The large-$N$ limit of eigenvalues of matrices with non-diagonal elements scaling as $1/N$ Define a series of matrices$$H_N=
\begin{bmatrix}
1&1/N&1/N&\cdots&1/N\\
1/N&2&1/N&\cdots&1/N\\
1/N&1/N&3&\cdots&1/N\\
\vdots&\vdots&\vdots&&\vdots\\
1/N&1/N&1/N&\cdots&N
\end{bmatrix}$$
My question is, when $N\to+\infty$, would the eigenvalues of $H$ be different from $\{1,\ldots,N\}$ ?
The answer is not obvious, as,  for the matrix series
$$G_N=\begin{bmatrix}
1&1/N&1/N&\cdots&1/N\\
1/N&1&1/N&\cdots&1/N\\
1/N&1/N&1&\cdots&1/N\\
\vdots&\vdots&\vdots&&\vdots\\
1/N&1/N&1/N&\cdots&1
\end{bmatrix}$$
You can verify that $G_N$ has an eigenvalue of $2$.
 A: Nearly a year passed and now I finally got the answer for my problem:  In the limit $N\to\infty$, the eigenvalues of $H_N$ won't be different from $\{1,2,\ldots,N\}$.
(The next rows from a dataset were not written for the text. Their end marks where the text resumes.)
-- ==== Sys2Proof/Machine/State.lean ====
section
/-! DEFINITION. The state of the core (spec 10_state.md), its inputs and observation as plain data (R37), the state after
reset (R38), and the reasons a step can stop. -/

namespace Sys2Proof.Machine

open Sys2Proof

/-- A register bank: sixteen byte slots (R20, R24). -/
abbrev Bank := Vector Byte 16

/-- The bank of zeros (R38, R175). -/
def Bank.zero : Bank := #v[0, 0, 0, 0, 0, 0, 0, 0, 0, 0, 0, 0, 0, 0, 0, 0]

/-- One message `(address, payload)` offered to the sink (R75). -/
structure Message where
  address : Byte
  payload : Byte
deriving DecidableEq, Repr

/-- The cause codes of R181, the values of `exit_cause`. -/
inductive Cause where
  | normal
  | invalidRegisterIndex
  | streamTruncated
  | sendFailure
  | interrupt
deriving DecidableEq, Repr

/-- The four conditions that can arise in a session, with the information each records (R181): also the entries of `diag`. -/
inductive Condition where
  | invalidRegisterIndex (index : Nat) (register : Byte)
  | streamTruncated (index count : Nat)
  | sendFailure (message : Message)
  | interrupt
deriving DecidableEq, Repr

/-- The sequencer's phase (R33). -/
inductive Phase where
  | off
  | startReset
  | run
  | finalFlush
  | endReset
  | done
deriving DecidableEq, Repr

/-- The place within one iteration of the event loop (R92), the model's own register (log 24): before step 1; waiting in
the GATE of step 3 with the record fetched; in the FLUSH of step 5 with the record whose steps 6 and 7 are still to come. -/
inductive Stage where
  | fetch
  | gate (record : Instr)
  | flush (record : Instr)
deriving DecidableEq, Repr

/-- The trace space (R12, R35, R59): `len` bytes from offset 0. A byte not listed in `cells` is 0 below `len` and does
not exist from `len` on (log 9). -/
structure Memory where
  cells : List Host.Cell
  len : Nat
deriving DecidableEq, Repr

/-- What the time input and the interrupt input do before one step (R31, R37): the nanoseconds that pass, and whether the
interrupt is signalled (log 3, log 14). -/
structure Arrival where
  elapsed : Nat
  irq : Bool
deriving DecidableEq, Repr

/-- The state of the core, with the inputs and the observation of R37. -/
structure State where
  /-- the pending bank (R20) -/
  x : Bank
  /-- the committed bank (R24) -/
  c : Bank
  /-- the index of the next record to fetch (R26) -/
  pc : Nat
  /-- whether an accepted event has been processed (R27) -/
  prevValid : Bool
  /-- the clock of the previous accepted event (R27); no meaning while `prevValid` is false (log 4) -/
  prevClock : Tick
  /-- the anchor of all deadlines, in nanoseconds (R28; log 5) -/
  anchor : Nat
  /-- the one-shot flag of the teardown guard (R29) -/
  teardownDone : Bool
  /-- the sink is held (R30) -/
  sinkOpen : Bool
  /-- the interrupt has been signalled (R31) -/
  irqPending : Bool
  /-- the number of invalid events dropped (R32) -/
  warnCount : Nat
  /-- the stream ended within a record (R32) -/
  truncated : Bool
  /-- why the session ended (R32, R181) -/
  exitCause : Cause
  /-- the sequencer's phase (R33) -/
  phase : Phase
  /-- the model's own: the place within an iteration of the event loop (R92; log 24) -/
  stage : Stage
  /-- the model's own: the messages of the FLUSH or RESET in progress still to be sent (R14; log 2) -/
  outbox : List Instr
  /-- parameter: the configuration, fixed for the session (R8, R213; log 10) -/
  config : Config
  /-- input: the trace (R37, R64) -/
  trace : Memory
  /-- input: the time in nanoseconds (R12; log 6) -/
  now : Nat
  /-- input: time and interrupt before the coming steps (log 3) -/
  arrivals : List Arrival
  /-- input: the sink's answers to the coming Sends, `true` for `ok` (R12; log 3) -/
  answers : List Bool
  /-- observation: the messages the sink accepted, oldest first (R12, R37) -/
  out : List Message
  /-- observation: warnings and diagnostics, oldest first (R12, R37) -/
  diag : List Condition
deriving DecidableEq, Repr

/-- Why a step stops with a fault. -/
inductive Fault where
  /-- Raised by a Send while the sink is not held: the spec says `Send` is only ever called while `sink_open = 1` (R30) and
  gives no effect otherwise. No run from reset reaches it. Safe: the model stops (log 13). -/
  | sinkNotHeld
deriving DecidableEq, Repr

/-- Why an instruction is refused. -/
inductive Refusal where
  /-- Raised by `exec` for an instruction that has no meaning yet. Safe: the model makes no claim. No arm answers it. -/
  | notModelled (mnemonic : String)
deriving DecidableEq, Repr

/-- The machine right after reset: the creation column of R38, the only initial state there is (R210), with the messages of
the start RESET ahead (R211 step 4; log 7), an empty trace and no input listed (log 3, log 6). `prevClock` and `anchor`
have no value in the spec; they are 0 here (log 4, log 5). -/
def State.reset : State :=
  { x := Bank.zero, c := Bank.zero, pc := 0, prevValid := false, prevClock := 0, anchor := 0,
    teardownDone := false, sinkOpen := true, irqPending := false,
    warnCount := 0, truncated := false, exitCause := .normal, phase := .startReset,
    stage := .fetch, outbox := resetMessages,
    config := Config.default, trace := { cells := [], len := 0 }, now := 0, arrivals := [], answers := [],
    out := [], diag := [] }

end Sys2Proof.Machine
end

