/-! ### Constants -/

/-- R76: the default protocol addresses, pairwise distinct. -/
def Obligations.DefaultAddressesAreTheTable : Prop :=
  Config.default.addr.toList = [20, 52, 21, 53, 22, 54, 23, 24, 25, 26, 27, 28, 29, 30, 31, 80] ∧
  Config.default.addr.toList.Nodup ∧ Config.default.wf = true
end

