-- ==== Sys2Proof/Laws/State.lean ====
section
/-! SUPPORT. One lemma per field per named update of the state, each true by unfolding the update once. -/

namespace Sys2Proof.Machine

open Sys2Proof

/-! ### The bank of zeros -/

theorem Bank.zero_slots : ∀ j : Fin 16, Bank.zero[j] = 0 := by decide

@[simp] theorem Bank.zero_getElem (i : Nat) (h : i < 16) : Bank.zero[i] = 0 := Bank.zero_slots ⟨i, h⟩

/-! ### beginReset -/

@[simp] theorem beginReset_x (s : State) : (beginReset s).x = Bank.zero := rfl
@[simp] theorem beginReset_c (s : State) : (beginReset s).c = Bank.zero := rfl
@[simp] theorem beginReset_pc (s : State) : (beginReset s).pc = s.pc := rfl
@[simp] theorem beginReset_prevValid (s : State) : (beginReset s).prevValid = s.prevValid := rfl
@[simp] theorem beginReset_prevClock (s : State) : (beginReset s).prevClock = s.prevClock := rfl
@[simp] theorem beginReset_anchor (s : State) : (beginReset s).anchor = s.anchor := rfl
@[simp] theorem beginReset_teardownDone (s : State) : (beginReset s).teardownDone = s.teardownDone := rfl
@[simp] theorem beginReset_sinkOpen (s : State) : (beginReset s).sinkOpen = s.sinkOpen := rfl
@[simp] theorem beginReset_irqPending (s : State) : (beginReset s).irqPending = s.irqPending := rfl
@[simp] theorem beginReset_warnCount (s : State) : (beginReset s).warnCount = s.warnCount := rfl
@[simp] theorem beginReset_truncated (s : State) : (beginReset s).truncated = s.truncated := rfl
@[simp] theorem beginReset_exitCause (s : State) : (beginReset s).exitCause = s.exitCause := rfl
@[simp] theorem beginReset_phase (s : State) : (beginReset s).phase = s.phase := rfl
@[simp] theorem beginReset_stage (s : State) : (beginReset s).stage = s.stage := rfl
@[simp] theorem beginReset_outbox (s : State) : (beginReset s).outbox = resetMessages := rfl
@[simp] theorem beginReset_config (s : State) : (beginReset s).config = s.config := rfl
@[simp] theorem beginReset_trace (s : State) : (beginReset s).trace = s.trace := rfl
@[simp] theorem beginReset_now (s : State) : (beginReset s).now = s.now := rfl
@[simp] theorem beginReset_arrivals (s : State) : (beginReset s).arrivals = s.arrivals := rfl
@[simp] theorem beginReset_answers (s : State) : (beginReset s).answers = s.answers := rfl
@[simp] theorem beginReset_out (s : State) : (beginReset s).out = s.out := rfl
@[simp] theorem beginReset_diag (s : State) : (beginReset s).diag = s.diag := rfl

/-! ### beginFlush -/

@[simp] theorem beginFlush_x (s : State) : (beginFlush s).x = s.x := rfl
@[simp] theorem beginFlush_c (s : State) : (beginFlush s).c = s.c := rfl
@[simp] theorem beginFlush_pc (s : State) : (beginFlush s).pc = s.pc := rfl
@[simp] theorem beginFlush_prevValid (s : State) : (beginFlush s).prevValid = s.prevValid := rfl
@[simp] theorem beginFlush_prevClock (s : State) : (beginFlush s).prevClock = s.prevClock := rfl
@[simp] theorem beginFlush_anchor (s : State) : (beginFlush s).anchor = s.anchor := rfl
@[simp] theorem beginFlush_teardownDone (s : State) : (beginFlush s).teardownDone = s.teardownDone := rfl
@[simp] theorem beginFlush_sinkOpen (s : State) : (beginFlush s).sinkOpen = s.sinkOpen := rfl
@[simp] theorem beginFlush_irqPending (s : State) : (beginFlush s).irqPending = s.irqPending := rfl
@[simp] theorem beginFlush_warnCount (s : State) : (beginFlush s).warnCount = s.warnCount := rfl
@[simp] theorem beginFlush_truncated (s : State) : (beginFlush s).truncated = s.truncated := rfl
@[simp] theorem beginFlush_exitCause (s : State) : (beginFlush s).exitCause = s.exitCause := rfl
@[simp] theorem beginFlush_phase (s : State) : (beginFlush s).phase = s.phase := rfl
@[simp] theorem beginFlush_stage (s : State) : (beginFlush s).stage = s.stage := rfl
@[simp] theorem beginFlush_outbox (s : State) : (beginFlush s).outbox = flushMessages s.config s.x s.c := rfl
@[simp] theorem beginFlush_config (s : State) : (beginFlush s).config = s.config := rfl
@[simp] theorem beginFlush_trace (s : State) : (beginFlush s).trace = s.trace := rfl
@[simp] theorem beginFlush_now (s : State) : (beginFlush s).now = s.now := rfl
@[simp] theorem beginFlush_arrivals (s : State) : (beginFlush s).arrivals = s.arrivals := rfl
@[simp] theorem beginFlush_answers (s : State) : (beginFlush s).answers = s.answers := rfl
@[simp] theorem beginFlush_out (s : State) : (beginFlush s).out = s.out := rfl
@[simp] theorem beginFlush_diag (s : State) : (beginFlush s).diag = s.diag := rfl
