-- ==== Sys2Proof/Laws/Ops.lean ====
section
/-! SUPPORT. One lemma per shared operation that says what it can do; later proofs cite these and do not unfold. -/

namespace Sys2Proof.Machine

open Sys2Proof

/-! ### The trace -/

theorem memRead_whole (m : Memory) (addr n : Nat) (h : addr + n ≤ m.len) :
    memRead m addr n = .bytes ((List.range n).map fun k => cellAt m.cells (addr + k)) := if_pos h

theorem memRead_short (m : Memory) (addr n : Nat) (h : m.len < addr + n) :
    memRead m addr n = .short (m.len - addr) := if_neg (by omega)

/-- A byte written is the byte read. -/
theorem cellAt_insertCell_self (a : Nat) (v : Byte) (len lo : Nat) (cells : List Host.Cell)
    (h : cellsCanonical len lo cells = true) : cellAt (insertCell a v cells) a = v := by
  have fresh : ∀ (cells : List Host.Cell) (lo : Nat), a < lo → cellsCanonical len lo cells = true → cellAt cells a = 0 := by
    intro cells
    induction cells with
    | nil => intros; rfl
    | cons e rest ih =>
      obtain ⟨b, w⟩ := e
      intro lo hlo hc
      simp only [cellsCanonical, Bool.and_eq_true, decide_eq_true_eq] at hc
      simp only [cellAt]
      rw [if_neg (by omega)]
      exact ih (b + 1) (by omega) hc.2
  induction cells generalizing lo with
  | nil =>
    simp only [insertCell]
    split
    · simp_all [cellAt]
    · simp [cellAt]
  | cons e rest ih =>
    obtain ⟨b, w⟩ := e
    have hc := h
    simp only [cellsCanonical, Bool.and_eq_true, decide_eq_true_eq] at hc
    simp only [insertCell]
    split
    · rename_i hab
      split
      · rename_i hv
        subst hv
        exact fresh ((b, w) :: rest) b hab (by simpa [cellsCanonical, hc.1.1.2, hc.2] using hc.1.2)
      · simp [cellAt]
    · split
      · rename_i hab
        subst hab
        split
        · rename_i hv
          subst hv
          exact fresh rest (a + 1) (by omega) hc.2
        · simp [cellAt]
      · rename_i h1 h2
        simp only [cellAt]
        rw [if_neg (fun hba => h2 hba.symm)]
        exact ih (b + 1) hc.2

/-- A write leaves every other byte alone. -/
theorem cellAt_insertCell_other (a b : Nat) (v : Byte) (cells : List Host.Cell) (h : b ≠ a) :
    cellAt (insertCell a v cells) b = cellAt cells b := by
  induction cells with
  | nil => simp only [insertCell]; split <;> simp [cellAt, Ne.symm h]
  | cons e rest ih =>
    obtain ⟨d, w⟩ := e
    simp only [insertCell]
    split
    · split
      · rfl
      · simp [cellAt, Ne.symm h]
    · split
      · rename_i hd
        subst hd
        split <;> simp [cellAt, Ne.symm h]
      · simp only [cellAt, ih]

/-- A longer trace keeps the canonical form of its cells. -/
theorem cellsCanonical_longer {len len' lo : Nat} {cells : List Host.Cell} (hl : len ≤ len')
    (h : cellsCanonical len lo cells = true) : cellsCanonical len' lo cells = true := by
  induction cells generalizing lo with
  | nil => rfl
  | cons e rest ih =>
    obtain ⟨a, v⟩ := e
    simp only [cellsCanonical, Bool.and_eq_true, decide_eq_true_eq] at h ⊢
    exact ⟨⟨⟨h.1.1.1, by omega⟩, h.1.2⟩, ih h.2⟩

/-- Writing a byte keeps the canonical form of the cells. -/
theorem cellsCanonical_insertCell {len lo a : Nat} {v : Byte} {cells : List Host.Cell} (hlo : lo ≤ a) (ha : a < len)
    (h : cellsCanonical len lo cells = true) : cellsCanonical len lo (insertCell a v cells) = true := by
  induction cells generalizing lo with
  | nil => simp only [insertCell]; split <;> simp_all [cellsCanonical]
  | cons e rest ih =>
    obtain ⟨b, w⟩ := e
    have hc := h
    simp only [cellsCanonical, Bool.and_eq_true, decide_eq_true_eq, bne_iff_ne] at hc
    obtain ⟨⟨⟨h1, h2⟩, h3⟩, h4⟩ := hc
    have tail : ∀ lo', lo' ≤ b + 1 → cellsCanonical len lo' rest = true := by
      intro lo' hl
      cases rest with
      | nil => rfl
      | cons e' rest' =>
        obtain ⟨d, u⟩ := e'
        simp only [cellsCanonical, Bool.and_eq_true, decide_eq_true_eq] at h4 ⊢
        exact ⟨⟨⟨by omega, h4.1.1.2⟩, h4.1.2⟩, h4.2⟩
    simp only [insertCell]
    split
    · split
      · exact h
      · simp only [cellsCanonical, Bool.and_eq_true, decide_eq_true_eq, bne_iff_ne]
        exact ⟨⟨⟨hlo, ha⟩, by assumption⟩, ⟨⟨by omega, h2⟩, h3⟩, h4⟩
    · split
      · rename_i hab
        subst hab
        split
        · exact tail lo (by omega)
        · simp only [cellsCanonical, Bool.and_eq_true, decide_eq_true_eq, bne_iff_ne]
          exact ⟨⟨⟨hlo, ha⟩, by assumption⟩, h4⟩
      · simp only [cellsCanonical, Bool.and_eq_true, decide_eq_true_eq, bne_iff_ne]
        exact ⟨⟨⟨h1, h2⟩, h3⟩, ih (by omega) h4⟩

/-- Every write keeps the canonical form of a trace. -/
theorem Memory.write_wf {m : Memory} (a : Nat) (v : Byte) (h : m.wf = true) : (m.write a v).wf = true :=
  cellsCanonical_insertCell (Nat.zero_le a) (by simp only [Memory.write]; omega)
    (cellsCanonical_longer (by simp only [Memory.write]; omega) h)

/-- Writing bytes keeps the canonical form of a trace. -/
theorem Memory.writeBytes_wf {m : Memory} (a : Nat) (bs : List Byte) (h : m.wf = true) : (m.writeBytes a bs).wf = true := by
  induction bs generalizing m a with
  | nil => exact h
  | cons v vs ih => exact ih (a + 1) (Memory.write_wf a v h)

/-- Read after write at the same address. -/
theorem Memory.read_write_self {m : Memory} (a : Nat) (v : Byte) (h : m.wf = true) : (m.write a v).read a = some v := by
  have hlen : a < (m.write a v).len := by simp only [Memory.write]; omega
  unfold Memory.read
  rw [if_pos hlen]
  exact congrArg some (cellAt_insertCell_self a v m.len 0 m.cells h)

/-- A write within the trace leaves every other byte alone. -/
theorem Memory.read_write_other {m : Memory} (a b : Nat) (v : Byte) (hab : b ≠ a) (ha : a < m.len) :
    (m.write a v).read b = m.read b := by
  simp only [Memory.read, Memory.write, cellAt_insertCell_other a b v m.cells hab]
  have : max m.len (a + 1) = m.len := by omega
  rw [this]

/-! ### TEARDOWN and conditions -/

/-- TEARDOWN with the guard clear: both banks zero, the messages of RESET ahead (R188). -/
theorem teardown_first {s : State} (h : s.teardownDone = false) :
    teardown s = { s with x := Bank.zero, c := Bank.zero, outbox := resetMessages, teardownDone := true, phase := .endReset } := by
  unfold teardown
  simp [h, beginReset]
Proof: The matrix element of $H_N$ is given by $H_{ij}=j\delta_{ij}+1/N$, where we have added an unimportant $1/N$ for the diagonal elements (and in the following, we won't write the subindex $N$ explicitly). We can directly solve the eigenvalue equation $H_{ij}\psi_j=\lambda\psi_i$ in this case, giving
$$i \psi_i+\frac{1}{N}\sum^N_{j=1}\psi_j=\lambda\psi_i~~\Rightarrow~~  \psi_i=-\frac{1}{N(i-\lambda)}\sum^N_{j=1}\psi_j,$$ summing over $i$ on both sides, we get $$\sum^N_{i=1}\psi_i=-\sum^{N}_{i=1}\frac{1}{N(i-\lambda)}\sum^N_{j=1}\psi_j$$
If $\sum^N_{j=1}\psi_j=0$, then we have $(i-\lambda)\psi_i=0$ for all $i$, which is not possible for a nonzero eigenvector. It follows that
$$\sum^{N}_{i=1}\frac{1}{(\lambda-i)}=N.$$
It is easy to prove that this equation has $N$ distinct roots $1<\lambda_1<2<\lambda_2<3<\ldots <N<\lambda_N<N+1$. We now prove that $\lambda_j\to j$ in the limit $N\to+\infty$. Let $\lambda_j=j+\Delta_j$, if $$\lim_{N\to\infty}\Delta_j=\Delta>0,$$ then there exist $N_0$ such that for all $N>N_0$, $\Delta/2<\Delta_j<1$, which lead to
$$\sum^N_{i=1}\frac{1}{j+\Delta_j-i}<\sum^j_{i=1}\frac{1}{j+\Delta_j-i}=\sum^{j-1}_{i=0}\frac{1}{\Delta_j+i}<\frac{1}{\Delta/2}+\frac{1}{\Delta/2+1}+\ln N,$$
which is obviously much smaller than $N$ for sufficiently large $N$, a contradiction. Thus 
$$\lim_{N\to\infty}\Delta_j=0~~\Leftrightarrow \lim_{N\to\infty}\lambda_j=j$$
for all $j\in N_+$.